Lymph node or tumor cell suspensions were stained with biotinylated anti-clonotype (TagTCR) antibody 9H5 [10 µg/ml; from I. Förster (24) ], followed by streptavidin-Red670 (1.7 µg/ml, Life Technologies, Inc., Eggenstein, Germany), and PE-conjugated anti-CD4 (GK1.5, 2.0 µg/ml; BD PharMingen, Heidelberg, Germany) for two-color analysis. Cells were analyzed on a FACScan (Becton Dickinson).

Assessment of Tumor Size.
Solid tumors were dissected from pancreatic tissue after perfusion of 1x HBSS/5 mM glucose through the common bile duct into the pancreas. Tumor size was measured with a caliper and the formula [volume = 0.52 x (width)² x length] was applied to determine the tumor burden (mm³) per mouse.

Western Blotting.
Pancreases were disrupted in 50 mM Tris (pH 8.0), 1% 2-mercaptoethanol, 0.3% SDS, and 1 tablet of protease inhibitors/10 ml (Roche, Mannheim, Germany). Extracts were heated for 10 min at 95°C and clarified by centrifugation. Fifteen µg of total protein extract were separated on 10% SDS/PAGE. The membrane was blocked in 1x PBS, 0.1% Tween 20, and 5% milk powder and probed with 1 µg/ml SV40T-Ag polyclonal mouse antibody (416; Dianova, Hamburg, Germany), antimouse IgG-horseradish peroxidase (10 ng/ml; Vector/Alexis Biochemicals, Grünberg, Germany) and SuperSignal chemiluminescent substrate (Pierce, Rockford, IL).

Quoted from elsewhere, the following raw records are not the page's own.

def Tile.setFpsr (t : Tile) (k : Strand) (v : BitVec 8) : Tile :=
  { t with sys := { t.sys with fpsr := t.sys.fpsr.set k.pos v (by cases k <;> simp [Strand.pos]) } }

/-- OR flags into a strand's FPSR (R67). -/
def Tile.raiseFlags (t : Tile) (k : Strand) (f : Num.Flags) : Tile :=
  t.setFpsr k (t.fpsr k ||| f.setWidth 8)

/-! ## Landing (R24-R27) -/

/-- Land the records whose count has run out, oldest first, and keep the others; one that is not valid is dropped. -/
def landAll (b : Bank) (fl : Num.Flags) : List Landing → Bank × Num.Flags
  | [] => (b, fl)
  | r :: rest =>
    if !r.valid then landAll b fl rest
    else if r.rem ≤ 1 then landAll (b.put r.dest r.value) (fl ||| r.flags) rest
    else
      let (b', f') := landAll b fl rest
      ({ b' with recs := { r with rem := r.rem - 1 } :: b'.recs }, f')

/-- One issue cycle of the control strand: its records count down and those due become visible (R24, R115). -/
def Tile.tickControl (t : Tile) : Tile :=
  let b := t.bank
  let (b', fl) := landAll { b with recs := [] } 0 b.recs
  (t.setBank b').raiseFlags .control fl

/-- Hold a result until it becomes visible `lat` issue counts from now. -/
def Tile.pend (t : Tile) (lat : Nat) (dest : Latch) (v : W64) (fl : Num.Flags) : Tile :=
  let b := t.bank
  t.setBank { b with recs := b.recs ++ [{ rem := lat, dest := dest, value := v, flags := fl }] }

/-- Put a ready value into the reserved entry `tag` of a FIFO. -/
def fillEnt (q : List (Ent α)) (tag : W64) (now : W64) (v : α) : List (Ent α) :=
  q.map fun e => if !e.ready && e.tag == tag then { e with val := v, ready := true, born := now } else e

/-- Sem[n] := min(Sem[n] + c, 65,535) (R342). -/
def satAdd16 (x c : BitVec 16) : BitVec 16 := BitVec.ofNat 16 (min (x.toNat + c.toNat) 65535)

def Tile.semAdd (t : Tile) (i : BitVec 6) (c : BitVec 16) : Tile :=
  { t with sync := { t.sync with sem := t.sync.sem.set i.toNat (satAdd16 t.sync.sem[i.toNat] c) } }

/-- Lanes `en` of row `r` are written: they hold no longer what a vtapr read. -/
def dropReads (r : Nat) (en : BitVec 128) (l : List TapRead) : List TapRead :=
  (l.map fun e => if e.row == r then { e with en := e.en &&& ~~~en } else e).filter fun e => e.en != 0

/-- The lanes of slice `x` (R28). -/
def sliceLane (x : Nat) : BitVec 128 := 255#128 <<< (8 * x)

/-- Write the enabled lanes of slice `x` of a register-space row. -/
def Memory.setSlice (m : Memory) (r x : Nat) (en : BitVec 128) (v : Vec) : Memory :=
  let part (w : Vec) : Vec := (w >>> (256 * x)) &&& ((BitVec.allOnes 256).setWidth 4096)
  let k := part (laneBits (en &&& sliceLane x))
  let old : Vec := BitVec.ofNat 4096 (m.readN (512 * r + 32 * x) 32)
  m.writeN (512 * r + 32 * x) 32 ((part v &&& k) ||| (old &&& ~~~k)).toNat

/-- The part of a result that slice `x` writes: registers and the slice's copy of a broadcast register (R134, R138). -/
def Tile.sliceAct (t : Tile) (x : Nat) : VAct → Tile
  | .row r en v => { t with rsp := t.rsp.setSlice r x en v }
  | .tap r _ _ v => { t with rsp := t.rsp.setSlice r x (BitVec.allOnes 128) v }
  | .bcast i v =>
    { t with vec := { t.vec with b := t.vec.b.set i.toNat (t.vec.b[i.toNat].setIfInBounds x v) } }
  | _ => t

/-- A result becomes visible at slice 0, and will at slice s in s counts. -/
def Tile.begin (t : Tile) (a : VAct) : Tile :=
  let u := t.sliceAct 0 a
  { u with vec := { u.vec with late := u.vec.late ++ [{ age := 0, act := a }] } }

/-- What a vector record does when it becomes visible at slice 0 (R134-R137). -/
def Tile.vact (t : Tile) : VAct → Tile
  | .row r en v =>
    let u := t.begin (.row r en v)
    { u with vec := { u.vec with reads := dropReads r en u.vec.reads } }
  | .tap r lane n v =>
    let all := BitVec.allOnes 128
    let u := t.begin (.tap r lane n v)
    { u with vec := { u.vec with reads := { lane := lane, count := n, row := r, en := all } :: dropReads r all u.vec.reads } }
  | .mask i en v =>
    if i = 0 then t
    else
      let u := t.begin (.mask i en v)
      let old := u.vec.mask[i.toNat]
      { u with vec := { u.vec with mask := u.vec.mask.set i.toNat ((v &&& en) ||| (old &&& ~~~en)) } }
  | .bcast i v => t.begin (.bcast i v)
  | .flags f => t.raiseFlags .vector f
  | .pushO i tag v => { t with fifo := { t.fifo with ov := t.fifo.ov.set i.toNat (fillEnt t.fifo.ov[i.toNat] tag t.tcc v) } }
  | .pushX i tag v => { t with fifo := { t.fifo with x := t.fifo.x.set i.toNat (fillEnt t.fifo.x[i.toNat] tag t.tcc v) } }
  | .pushE i tag v => { t with fifo := { t.fifo with e := t.fifo.e.set i.toNat (fillEnt t.fifo.e[i.toNat] tag t.tcc v) } }
  | .sem i c => t.semAdd i c

/-- Land the vector records that are due, oldest first; one that is not valid is dropped. -/
def Tile.landVec (t : Tile) : List VRec → Tile
  | [] => t
  | r :: rest =>
    if !r.valid then t.landVec rest
    else if r.rem ≤ 1 then (t.vact r.act).landVec rest
    else
      let t' := t.landVec rest
      { t' with vec := { t'.vec with recs := { r with rem := r.rem - 1 } :: t'.vec.recs } }

/-- Results on their way reach the next slice, oldest first; one that has reached slice 15 is done. -/
def Tile.passLate (t : Tile) : List Late → Tile
  | [] => t
  | l :: rest =>
    let u := t.sliceAct (l.age + 1) l.act
    (if l.age < 14 then { u with vec := { u.vec with late := u.vec.late ++ [{ l with age := l.age + 1 }] } } else u).passLate rest

/-- One issue cycle of the vector strand (R29, R134): results pass to their next slice, records count down, and what the ring lanes
and the wave no longer hold is forgotten. -/
def Tile.tickVector (t : Tile) : Tile :=
  let v := t.vec
  let now := (t.str .vector).count
  let taps := v.taps.filter fun x => (now - x.count).toNat < 64
  let reads := v.reads.filter fun x => (now - x.count).toNat < 64
  let wave := v.wave.filter fun x => (now - x.2).toNat < 16
  (({ t with vec := { v with recs := [], late := [], taps := taps, reads := reads, wave := wave } }).passLate v.late).landVec v.recs

/-- The issue cycle of a strand begins: pending results that are due become visible. -/
def Tile.tick (t : Tile) : Strand → Tile
  | .control => t.tickControl
  | .vector => t.tickVector
  | _ => t

/-- An issue cycle has been used: the count rises (not while the handler runs, R257) and the strand has had this TC. -/
def Tile.countUp (t : Tile) (k : Strand) : Tile :=
  t.modStr k fun st =>
    { st with count := if k == .control && t.isSup then st.count else st.count + 1, used := true }

/-- The instruction at the head of the queue has issued. -/
def Tile.retire (t : Tile) (k : Strand) : Tile :=
  (t.setQueue k (t.queueOf k).tail).countUp k

/-- A command whose start checks pass in the TC after its start leaves the queue; a strand stopped meanwhile resumes behind it. -/
def Tile.finishHead (t : Tile) (k : Strand) : Tile :=
  let pc := t.pcOf k
  let x := t.retire k
  x.modStr k fun st => { st with pc := if st.stopped && st.pc == pc then x.pcOf k else st.pc }

/-! ## Outcomes of an issue -/

/-- A fault as Table 11-5 reports it. -/
structure Trap where
  code : Nat
  sub : Nat := 0
  tcode : Nat := 0
  faddr : W64 := 0
  deferred : Bool := false
  async : Bool := false
  deriving DecidableEq, Repr

/-- What becomes of an instruction that would issue: done; held (R23); held with something begun for it (a page walk asked for, a
record made); or a fault that leaves it unexecuted (R99). -/
inductive Res (α : Type) where
  | done (a : α)
  | hold
  | stay (g : State → State)
  | trap (f : Trap)

def Res.bind (r : Res α) (f : α → Res β) : Res β :=
  match r with
  | .done a => f a
  | .hold => .hold
  | .stay g => .stay g
  | .trap x => .trap x

def Res.map (f : α → β) : Res α → Res β
  | .done a => .done (f a)
  | .hold => .hold
  | .stay g => .stay g
  | .trap x => .trap x

/-! ## Cause codes (Table 11-5) -/

def cIllegalInsn : Nat := 0x01
def cIllegalExt : Nat := 0x02
def cIllegalLine : Nat := 0x03
def cPrivileged : Nat := 0x04
def cMisaligned : Nat := 0x05
def cSpillRange : Nat := 0x06
def cStreamState : Nat := 0x07
def cBankClaim : Nat := 0x08
def cBankConflict : Nat := 0x09
def cCodebookIndex : Nat := 0x0A
def cSchedule : Nat := 0x0B
def cBarrierRegion : Nat := 0x0C
def cViewRange : Nat := 0x0D
def cPageNotPresent : Nat := 0x10
def cPermission : Nat := 0x11
def cAttribute : Nat := 0x12
def cCompressed : Nat := 0x13
def cShadow : Nat := 0x14
def cSnapNesting : Nat := 0x15
def cSnapRange : Nat := 0x16
def cRemoteTimeout : Nat := 0x20
def cRemoteUnreachable : Nat := 0x21
def cIntegrity : Nat := 0x22
def cAggElement : Nat := 0x23
def cSoftwareTrap : Nat := 0x30
def cPreempt : Nat := 0x31
def cDebugAttn : Nat := 0x33
def cCommandFault : Nat := 0x40
def cUncorrectable : Nat := 0xF0
def cLinkFatal : Nat := 0xF1
def cWatchdog : Nat := 0xF2
def cHostKill : Nat := 0xF3
def cNested : Nat := 0xF4

/-- The CAUSE word of a fault (Table 11-4). -/
def Trap.word (f : Trap) : W64 :=
  BitVec.ofNat 64 (f.code % 256 + f.sub % 256 * 256 + f.tcode % 0x4000 * 0x10000 + (if f.async then 2 ^ 30 else 0)
    + (if f.deferred then 2 ^ 31 else 0))

/-! ## Fault records (R270) -/

/-- The words of a fault record (Table 11-7). -/
def recordWords (seq : BitVec 32) (cause : W64) (strand : Nat) (fatal nest async : Bool) (pc addr : W64) (ctx : BitVec 6)
    (lt tile : Nat) (fcc info : W64) : Vector W64 8 :=
  let c := cause.toNat
  let async := async || cause.getLsbD 30
  let w0 := seq.toNat * 2 ^ 32 + (if nest then 2 ^ 22 else 0) + (if fatal then 2 ^ 21 else 0) + (if async then 2 ^ 20 else 0)
    + fld c 31 1 * 2 ^ 19 + strand % 8 * 2 ^ 16 + c % 65536
  let w3 := ctx.toNat * 2 ^ 26 + lt % 1024 * 2 ^ 16 + tile % 1024
  #v[BitVec.ofNat 64 w0, if async then 0 else pc, addr, BitVec.ofNat 64 w3, fcc, info, 0, 0]

def State.ctx (s : State) (c : BitVec 6) : Context := s.ctxs[c.toNat]

def State.modCtx (s : State) (c : BitVec 6) (f : Context → Context) : State :=
  { s with ctxs := s.ctxs.set c.toNat (f s.ctxs[c.toNat]) }

/-- Make a fault record of a context; it waits to be written (R270). -/
def State.makeRecord (s : State) (c : BitVec 6) (cause : W64) (strand : Nat) (fatal nest async : Bool) (pc addr : W64)
    (lt tile : Nat) (info : W64) : State :=
  s.modCtx c fun x =>
    { x with seq := x.seq + 1,
             records := x.records ++ [{ words := recordWords x.seq cause strand fatal nest async pc addr c lt tile s.fcc info }] }

/-- An asynchronous record (R268): no tile traps.  It names the strand and the tile it concerns, with the tile's number in its launch,
and INFO is the fault's TCODE or the stream's ordinal (Table 11-7). -/
def State.asyncRecord (s : State) (c : BitVec 6) (code sub tile : Nat) (addr : W64) (strand : Nat := 0) (lt : Nat := 0)
    (info : W64 := 0) : State :=
  s.makeRecord c (BitVec.ofNat 64 (code % 256 + sub % 256 * 256)) strand false false true 0 addr lt tile info

/-! ## The event log (25_management.md R437) and trace records (R275) -/

/-- Write an entry of the management event log, a ring of 65,536 records. -/
def State.logEvent (s : State) (kind : LogKind) (detail : List W64) : State :=
  let m := s.manage
  let r : LogRecord := { seq := m.logSeq, fcc := s.fcc, kind := kind, detail := detail }
  { s with manage := { m with log := (m.log ++ [r]).drop (m.log.length + 1 - 65536), logSeq := m.logSeq + 1 } }

/-- TRACECTL fields. -/
def Sys.traceOn (y : Sys) : Bool := y.tracectl.getLsbD 16
def Sys.traceBranch (y : Sys) : Bool := y.tracectl.getLsbD 12
def Sys.traceSize (y : Sys) : Nat := 2 ^ (fld y.tracectl.toNat 0 4 + 8)
def Sys.tracePeriod (y : Sys) : Nat := 2 ^ (fld y.tracectl.toNat 13 3 + 6)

Immunohistochemistry and in Situ Hybridization.
Staining was performed as described (19) with the following reagents: anti-Tag (rabbit polyclonal, 1:1000; from D. Hanahan); anti-CD4 (GK1.5, 10 µg/ml; BD PharMingen); anti-CD8 (Ly-2, 10 µg/ml; BD PharMingen), and anti-CD11b (Mac-1, 10 µg/ml; BD PharMingen). For in situ hybridization the following PCR fragments were subcloned into Bluescript vector: 639 bp Mig: forward primer (FP): 5'-CATCATCTTCCTGGAGCAGTGT-3', reverse primer (RP): 5'-GACACTTGCCCAGATCTGATGT-3'; 341 bp IP10: FP: 5'-CAAGGGATCCCTCTCGCAAGGA-3', RP: 5'-AGGGCAATTAGGACTAGCCATC-3'. Digoxigenin-labeled (dig-11-UTP; Roche) sense and antisense probes were synthesized from XbaI or BamHI linearized plasmids, using T3 and T7 polymerase (Roche), respectively. Ten-µm cryosections were treated with 4% paraformaldehyde and 0.2 M HCl, acetylated with acetic anhydride for 10 min, and hybridized with 250 ng of RNA probe/section in 100 µl of hybridization buffer [1% blocking reagent (Roche; 50% formamide, 5x SSC, 1 mg/ml yeast RNA, 0.5% Tween 20, 0.1 mg/ml heparin, 0.1% CHAPS, and 5 mM EDTA) at 55°C overnight. Sections were washed in 2x SSPE/0.3% CHAPS, treated with RNase A (20 µg/ml at 37°C for 30 min), followed by a wash in 50% formamide and 2x SSPE for 1.5 h at 50°C. RNA hybrids were detected with antidigoxigenin, alkaline phosphatase Fab-fragments (7.5 units/ml; Roche), followed by incubation with chromogenic substrate (0.45 mg/ml 4-nitroblue tetrazolium chloride and 0.18 mg/ml 5-bromo-4-chloro-3-indolyl-phosphate; Roche) in a buffer containing 0.1 M Tris (pH 9.5), 1 M NaCl, 0.05 M MgCl₂, 0.1% Tween 20, and 0.24 mg levamisole (Sigma Chemical Co., Taufkirchen, Germany). Sections were counterstained in 1% methyl green.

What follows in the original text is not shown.